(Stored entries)
========

/-! ## The two dies -/

@[simp] theorem setBar_variant (s : State) (d : Die) (b : BarHost) : (setBar s d b).variant = s.variant :=
  by cases d <;> rfl
@[simp] theorem setBar_powered (s : State) (d : Die) (b : BarHost) : (setBar s d b).powered = s.powered :=
  by cases d <;> rfl
@[simp] theorem setBar_perstLow (s : State) (d : Die) (b : BarHost) : (setBar s d b).perstLow = s.perstLow :=
  by cases d <;> rfl
@[simp] theorem setBar_pcieUp (s : State) (d : Die) (b : BarHost) : (setBar s d b).pcieUp = s.pcieUp :=
  by cases d <;> rfl
@[simp] theorem setBar_pcie (s : State) (d : Die) (b : BarHost) : (setBar s d b).pcie = s.pcie := by cases d <;> rfl
@[simp] theorem setBar_regs (s : State) (d : Die) (b : BarHost) : (setBar s d b).regs = s.regs := by cases d <;> rfl
@[simp] theorem setBar_time (s : State) (d : Die) (b : BarHost) : (setBar s d b).time = s.time := by cases d <;> rfl
@[simp] theorem setBar_grid (s : State) (d : Die) (b : BarHost) : (setBar s d b).grid = s.grid := by cases d <;> rfl
@[simp] theorem setBar_loop (s : State) (d : Die) (b : BarHost) : (setBar s d b).loop = s.loop := by cases d <;> rfl
@[simp] theorem setBar_collector (s : State) (d : Die) (b : BarHost) : (setBar s d b).collector = s.collector :=
  by cases d <;> rfl
@[simp] theorem setBar_recorder (s : State) (d : Die) (b : BarHost) : (setBar s d b).recorder = s.recorder :=
  by cases d <;> rfl
@[simp] theorem setBar_ports (s : State) (d : Die) (b : BarHost) : (setBar s d b).ports = s.ports := by cases d <;> rfl
@[simp] theorem setBar_gsram (s : State) (d : Die) (b : BarHost) : (setBar s d b).gsram = s.gsram := by cases d <;> rfl
@[simp] theorem setBar_dram (s : State) (d : Die) (b : BarHost) : (setBar s d b).dram = s.dram := by cases d <;> rfl
@[simp] theorem setBar_poison (s : State) (d : Die) (b : BarHost) : (setBar s d b).poison = s.poison :=
  by cases d <;> rfl
@[simp] theorem setBar_beads (s : State) (d : Die) (b : BarHost) : (setBar s d b).beads = s.beads := by cases d <;> rfl
@[simp] theorem setBar_chans (s : State) (d : Die) (b : BarHost) : (setBar s d b).chans = s.chans := by cases d <;> rfl
@[simp] theorem setBar_rx (s : State) (d : Die) (b : BarHost) : (setBar s d b).rx = s.rx := by cases d <;> rfl
@[simp] theorem setBar_cs (s : State) (d : Die) (b : BarHost) : (setBar s d b).cs = s.cs := by cases d <;> rfl
@[simp] theorem setBar_tx (s : State) (d : Die) (b : BarHost) : (setBar s d b).tx = s.tx := by cases d <;> rfl
@[simp] theorem setBar_asrcLive (s : State) (d : Die) (b : BarHost) : (setBar s d b).asrcLive = s.asrcLive :=
  by cases d <;> rfl
@[simp] theorem setBar_params (s : State) (d : Die) (b : BarHost) : (setBar s d b).params = s.params :=
  by cases d <;> rfl
@[simp] theorem setBar_xps (s : State) (d : Die) (b : BarHost) : (setBar s d b).xps = s.xps := by cases d <;> rfl
@[simp] theorem setBar_buses (s : State) (d : Die) (b : BarHost) : (setBar s d b).buses = s.buses := by cases d <;> rfl
@[simp] theorem setBar_hpfs (s : State) (d : Die) (b : BarHost) : (setBar s d b).hpfs = s.hpfs := by cases d <;> rfl
@[simp] theorem setBar_peaks (s : State) (d : Die) (b : BarHost) : (setBar s d b).peaks = s.peaks := by cases d <;> rfl
@[simp] theorem setBar_routes (s : State) (d : Die) (b : BarHost) : (setBar s d b).routes = s.routes :=
  by cases d <;> rfl
@[simp] theorem setBar_fades (s : State) (d : Die) (b : BarHost) : (setBar s d b).fades = s.fades := by cases d <;> rfl
@[simp] theorem setBar_routeWait (s : State) (d : Die) (b : BarHost) : (setBar s d b).routeWait = s.routeWait :=
  by cases d <;> rfl
@[simp] theorem setBar_taps (s : State) (d : Die) (b : BarHost) : (setBar s d b).taps = s.taps := by cases d <;> rfl
@[simp] theorem setBar_lines (s : State) (d : Die) (b : BarHost) : (setBar s d b).lines = s.lines := by cases d <;> rfl
@[simp] theorem setBar_meters (s : State) (d : Die) (b : BarHost) : (setBar s d b).meters = s.meters :=
  by cases d <;> rfl
@[simp] theorem setBar_meterIndex (s : State) (d : Die) (b : BarHost) : (setBar s d b).meterIndex = s.meterIndex :=
  by cases d <;> rfl
@[simp] theorem setBar_meterClears (s : State) (d : Die) (b : BarHost) : (setBar s d b).meterClears = s.meterClears :=
  by cases d <;> rfl
@[simp] theorem setBar_rods (s : State) (d : Die) (b : BarHost) : (setBar s d b).rods = s.rods := by cases d <;> rfl
@[simp] theorem setBar_frameMem (s : State) (d : Die) (b : BarHost) : (setBar s d b).frameMem = s.frameMem :=
  by cases d <;> rfl
@[simp] theorem setBar_banks (s : State) (d : Die) (b : BarHost) : (setBar s d b).banks = s.banks := by cases d <;> rfl
@[simp] theorem setBar_loads (s : State) (d : Die) (b : BarHost) : (setBar s d b).loads = s.loads := by cases d <;> rfl
@[simp] theorem setBar_nets (s : State) (d : Die) (b : BarHost) : (setBar s d b).nets = s.nets := by cases d <;> rfl
@[simp] theorem setBar_posted (s : State) (d : Die) (b : BarHost) : (setBar s d b).posted = s.posted :=
  by cases d <;> rfl
@[simp] theorem setBar_strRx (s : State) (d : Die) (b : BarHost) : (setBar s d b).strRx = s.strRx := by cases d <;> rfl
@[simp] theorem setBar_strTx (s : State) (d : Die) (b : BarHost) : (setBar s d b).strTx = s.strTx := by cases d <;> rfl
@[simp] theorem setBar_supplied (s : State) (d : Die) (b : BarHost) : (setBar s d b).supplied = s.supplied :=
  by cases d <;> rfl
@[simp] theorem setBar_strClears (s : State) (d : Die) (b : BarHost) : (setBar s d b).strClears = s.strClears :=
  by cases d <;> rfl
@[simp] theorem setBar_tallies (s : State) (d : Die) (b : BarHost) : (setBar s d b).tallies = s.tallies :=
  by cases d <;> rfl
@[simp] theorem setBar_snap (s : State) (d : Die) (b : BarHost) : (setBar s d b).snap = s.snap := by cases d <;> rfl
@[simp] theorem setBar_dieA (s : State) (d : Die) (b : BarHost) : (setBar s d b).dieA = s.dieA := by cases d <;> rfl
@[simp] theorem setBar_dieB (s : State) (d : Die) (b : BarHost) : (setBar s d b).dieB = s.dieB := by cases d <;> rfl
@[simp] theorem setBar_chmapPrev (s : State) (d : Die) (b : BarHost) : (setBar s d b).chmapPrev = s.chmapPrev :=
  by cases d <;> rfl
@[simp] theorem setBar_chmapPlay (s : State) (d : Die) (b : BarHost) : (setBar s d b).chmapPlay = s.chmapPlay :=
  by cases d <;> rfl
@[simp] theorem setBar_stk (s : State) (d : Die) (b : BarHost) : (setBar s d b).stk = s.stk := by cases d <;> rfl
@[simp] theorem setBar_mgt (s : State) (d : Die) (b : BarHost) : (setBar s d b).mgt = s.mgt := by cases d <;> rfl
@[simp] theorem setBar_flash (s : State) (d : Die) (b : BarHost) : (setBar s d b).flash = s.flash := by cases d <;> rfl
@[simp] theorem setBar_boot (s : State) (d : Die) (b : BarHost) : (setBar s d b).boot = s.boot := by cases d <;> rfl
@[simp] theorem setBar_qps (s : State) (d : Die) (b : BarHost) : (setBar s d b).qps = s.qps := by cases d <;> rfl
@[simp] theorem setBar_diags (s : State) (d : Die) (b : BarHost) : (setBar s d b).diags = s.diags := by cases d <;> rfl
@[simp] theorem setBar_turns (s : State) (d : Die) (b : BarHost) : (setBar s d b).turns = s.turns := by cases d <;> rfl
@[simp] theorem setBar_doorbell (s : State) (d : Die) (b : BarHost) : (setBar s d b).doorbell = s.doorbell :=
  by cases d <;> rfl
@[simp] theorem setBar_pageBad (s : State) (d : Die) (b : BarHost) : (setBar s d b).pageBad = s.pageBad :=
  by cases d <;> rfl
@[simp] theorem setBar_hostMem (s : State) (d : Die) (b : BarHost) : (setBar s d b).hostMem = s.hostMem :=
  by cases d <;> rfl
@[simp] theorem setBar_sent (s : State) (d : Die) (b : BarHost) : (setBar s d b).sent = s.sent := by cases d <;> rfl
@[simp] theorem setBar_pending (s : State) (d : Die) (b : BarHost) : (setBar s d b).pending = s.pending :=
  by cases d <;> rfl
@[simp] theorem setBar_free (s : State) (d : Die) (b : BarHost) : (setBar s d b).free = s.free := by cases d <;> rfl
@[simp] theorem setDie_variant (s : State) (d : Die) (x : FieldDie) : (setDie s d x).variant = s.variant :=
  by cases d <;> rfl
@[simp] theorem setDie_powered (s : State) (d : Die) (x : FieldDie) : (setDie s d x).powered = s.powered :=
  by cases d <;> rfl
@[simp] theorem setDie_perstLow (s : State) (d : Die) (x : FieldDie) : (setDie s d x).perstLow = s.perstLow :=
  by cases d <;> rfl
@[simp] theorem setDie_pcieUp (s : State) (d : Die) (x : FieldDie) : (setDie s d x).pcieUp = s.pcieUp :=
  by cases d <;> rfl
@[simp] theorem setDie_pcie (s : State) (d : Die) (x : FieldDie) : (setDie s d x).pcie = s.pcie := by cases d <;> rfl
@[simp] theorem setDie_regs (s : State) (d : Die) (x : FieldDie) : (setDie s d x).regs = s.regs := by cases d <;> rfl
@[simp] theorem setDie_time (s : State) (d : Die) (x : FieldDie) : (setDie s d x).time = s.time := by cases d <;> rfl
@[simp] theorem setDie_grid (s : State) (d : Die) (x : FieldDie) : (setDie s d x).grid = s.grid := by cases d <;> rfl
@[simp] theorem setDie_loop (s : State) (d : Die) (x : FieldDie) : (setDie s d x).loop = s.loop := by cases d <;> rfl
@[simp] theorem setDie_collector (s : State) (d : Die) (x : FieldDie) : (setDie s d x).collector = s.collector :=
  by cases d <;> rfl
@[simp] theorem setDie_recorder (s : State) (d : Die) (x : FieldDie) : (setDie s d x).recorder = s.recorder :=
  by cases d <;> rfl
@[simp] theorem setDie_ports (s : State) (d : Die) (x : FieldDie) : (setDie s d x).ports = s.ports := by cases d <;> rfl
@[simp] theorem setDie_gsram (s : State) (d : Die) (x : FieldDie) : (setDie s d x).gsram = s.gsram := by cases d <;> rfl
@[simp] theorem setDie_dram (s : State) (d : Die) (x : FieldDie) : (setDie s d x).dram = s.dram := by cases d <;> rfl
@[simp] theorem setDie_poison (s : State) (d : Die) (x : FieldDie) : (setDie s d x).poison = s.poison :=
  by cases d <;> rfl
@[simp] theorem setDie_beads (s : State) (d : Die) (x : FieldDie) : (setDie s d x).beads = s.beads := by cases d <;> rfl
@[simp] theorem setDie_chans (s : State) (d : Die) (x : FieldDie) : (setDie s d x).chans = s.chans := by cases d <;> rfl
@[simp] theorem setDie_rx (s : State) (d : Die) (x : FieldDie) : (setDie s d x).rx = s.rx := by cases d <;> rfl
@[simp] theorem setDie_cs (s : State) (d : Die) (x : FieldDie) : (setDie s d x).cs = s.cs := by cases d <;> rfl
@[simp] theorem setDie_tx (s : State) (d : Die) (x : FieldDie) : (setDie s d x).tx = s.tx := by cases d <;> rfl
@[simp] theorem setDie_asrcLive (s : State) (d : Die) (x : FieldDie) : (setDie s d x).asrcLive = s.asrcLive :=
  by cases d <;> rfl
@[simp] theorem setDie_params (s : State) (d : Die) (x : FieldDie) : (setDie s d x).params = s.params :=
  by cases d <;> rfl
@[simp] theorem setDie_xps (s : State) (d : Die) (x : FieldDie) : (setDie s d x).xps = s.xps := by cases d <;> rfl
@[simp] theorem setDie_buses (s : State) (d : Die) (x : FieldDie) : (setDie s d x).buses = s.buses := by cases d <;> rfl
@[simp] theorem setDie_hpfs (s : State) (d : Die) (x : FieldDie) : (setDie s d x).hpfs = s.hpfs := by cases d <;> rfl
@[simp] theorem setDie_peaks (s : State) (d : Die) (x : FieldDie) : (setDie s d x).peaks = s.peaks := by cases d <;> rfl
@[simp] theorem setDie_routes (s : State) (d : Die) (x : FieldDie) : (setDie s d x).routes = s.routes :=
  by cases d <;> rfl
@[simp] theorem setDie_fades (s : State) (d : Die) (x : FieldDie) : (setDie s d x).fades = s.fades := by cases d <;> rfl
@[simp] theorem setDie_routeWait (s : State) (d : Die) (x : FieldDie) : (setDie s d x).routeWait = s.routeWait :=
  by cases d <;> rfl
@[simp] theorem setDie_taps (s : State) (d : Die) (x : FieldDie) : (setDie s d x).taps = s.taps := by cases d <;> rfl
@[simp] theorem setDie_lines (s : State) (d : Die) (x : FieldDie) : (setDie s d x).lines = s.lines := by cases d <;> rfl
@[simp] theorem setDie_meters (s : State) (d : Die) (x : FieldDie) : (setDie s d x).meters = s.meters :=
  by cases d <;> rfl
@[simp] theorem setDie_meterIndex (s : State) (d : Die) (x : FieldDie) : (setDie s d x).meterIndex = s.meterIndex :=
  by cases d <;> rfl
@[simp] theorem setDie_meterClears (s : State) (d : Die) (x : FieldDie) : (setDie s d x).meterClears = s.meterClears :=
  by cases d <;> rfl
@[simp] theorem setDie_rods (s : State) (d : Die) (x : FieldDie) : (setDie s d x).rods = s.rods := by cases d <;> rfl
@[simp] theorem setDie_frameMem (s : State) (d : Die) (x : FieldDie) : (setDie s d x).frameMem = s.frameMem :=
  by cases d <;> rfl
@[simp] theorem setDie_banks (s : State) (d : Die) (x : FieldDie) : (setDie s d x).banks = s.banks := by cases d <;> rfl
@[simp] theorem setDie_loads (s : State) (d : Die) (x : FieldDie) : (setDie s d x).loads = s.loads := by cases d <;> rfl
@[simp] theorem setDie_nets (s : State) (d : Die) (x : FieldDie) : (setDie s d x).nets = s.nets := by cases d <;> rfl
@[simp] theorem setDie_posted (s : State) (d : Die) (x : FieldDie) : (setDie s d x).posted = s.posted :=
  by cases d <;> rfl
@[simp] theorem setDie_strRx (s : State) (d : Die) (x : FieldDie) : (setDie s d x).strRx = s.strRx := by cases d <;> rfl
@[simp] theorem setDie_strTx (s : State) (d : Die) (x : FieldDie) : (setDie s d x).strTx = s.strTx := by cases d <;> rfl
@[simp] theorem setDie_supplied (s : State) (d : Die) (x : FieldDie) : (setDie s d x).supplied = s.supplied :=
  by cases d <;> rfl
@[simp] theorem setDie_strClears (s : State) (d : Die) (x : FieldDie) : (setDie s d x).strClears = s.strClears :=
  by cases d <;> rfl
@[simp] theorem setDie_tallies (s : State) (d : Die) (x : FieldDie) : (setDie s d x).tallies = s.tallies :=
  by cases d <;> rfl
@[simp] theorem setDie_snap (s : State) (d : Die) (x : FieldDie) : (setDie s d x).snap = s.snap := by cases d <;> rfl
@[simp] theorem setDie_barA (s : State) (d : Die) (x : FieldDie) : (setDie s d x).barA = s.barA := by cases d <;> rfl
@[simp] theorem setDie_barB (s : State) (d : Die) (x : FieldDie) : (setDie s d x).barB = s.barB := by cases d <;> rfl
@[simp] theorem setDie_chmapPrev (s : State) (d : Die) (x : FieldDie) : (setDie s d x).chmapPrev = s.chmapPrev :=
  by cases d <;> rfl
@[simp] theorem setDie_chmapPlay (s : State) (d : Die) (x : FieldDie) : (setDie s d x).chmapPlay = s.chmapPlay :=
  by cases d <;> rfl
@[simp] theorem setDie_stk (s : State) (d : Die) (x : FieldDie) : (setDie s d x).stk = s.stk := by cases d <;> rfl
@[simp] theorem setDie_mgt (s : State) (d : Die) (x : FieldDie) : (setDie s d x).mgt = s.mgt := by cases d <;> rfl
@[simp] theorem setDie_flash (s : State) (d : Die) (x : FieldDie) : (setDie s d x).flash = s.flash := by cases d <;> rfl
@[simp] theorem setDie_boot (s : State) (d : Die) (x : FieldDie) : (setDie s d x).boot = s.boot := by cases d <;> rfl
@[simp] theorem setDie_qps (s : State) (d : Die) (x : FieldDie) : (setDie s d x).qps = s.qps := by cases d <;> rfl
@[simp] theorem setDie_diags (s : State) (d : Die) (x : FieldDie) : (setDie s d x).diags = s.diags := by cases d <;> rfl
@[simp] theorem setDie_turns (s : State) (d : Die) (x : FieldDie) : (setDie s d x).turns = s.turns := by cases d <;> rfl
@[simp] theorem setDie_doorbell (s : State) (d : Die) (x : FieldDie) : (setDie s d x).doorbell = s.doorbell :=
  by cases d <;> rfl
@[simp] theorem setDie_pageBad (s : State) (d : Die) (x : FieldDie) : (setDie s d x).pageBad = s.pageBad :=
  by cases d <;> rfl
@[simp] theorem setDie_hostMem (s : State) (d : Die) (x : FieldDie) : (setDie s d x).hostMem = s.hostMem :=
  by cases d <;> rfl
@[simp] theorem setDie_sent (s : State) (d : Die) (x : FieldDie) : (setDie s d x).sent = s.sent := by cases d <;> rfl
@[simp] theorem setDie_pending (s : State) (d : Die) (x : FieldDie) : (setDie s d x).pending = s.pending :=
  by cases d <;> rfl
@[simp] theorem setDie_free (s : State) (d : Die) (x : FieldDie) : (setDie s d x).free = s.free := by cases d <;> rfl
@[simp] theorem barAt_setBar (s : State) (d : Die) (b : BarHost) : barAt (setBar s d b) d = b := by cases d <;> rfl
@[simp] theorem dieAt_setDie (s : State) (d : Die) (x : FieldDie) : dieAt (setDie s d x) d = x := by cases d <;> rfl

========

Starting with the line with "theorem setBar_hpfs (s" above and going on through the line with "theorem setBar_routes (s", transcribe every line exactly, both ends included, and add nothing.

@[simp] theorem setBar_hpfs (s : State) (d : Die) (b : BarHost) : (setBar s d b).hpfs = s.hpfs := by cases d <;> rfl
@[simp] theorem setBar_peaks (s : State) (d : Die) (b : BarHost) : (setBar s d b).peaks = s.peaks := by cases d <;> rfl
@[simp] theorem setBar_routes (s : State) (d : Die) (b : BarHost) : (setBar s d b).routes = s.routes :=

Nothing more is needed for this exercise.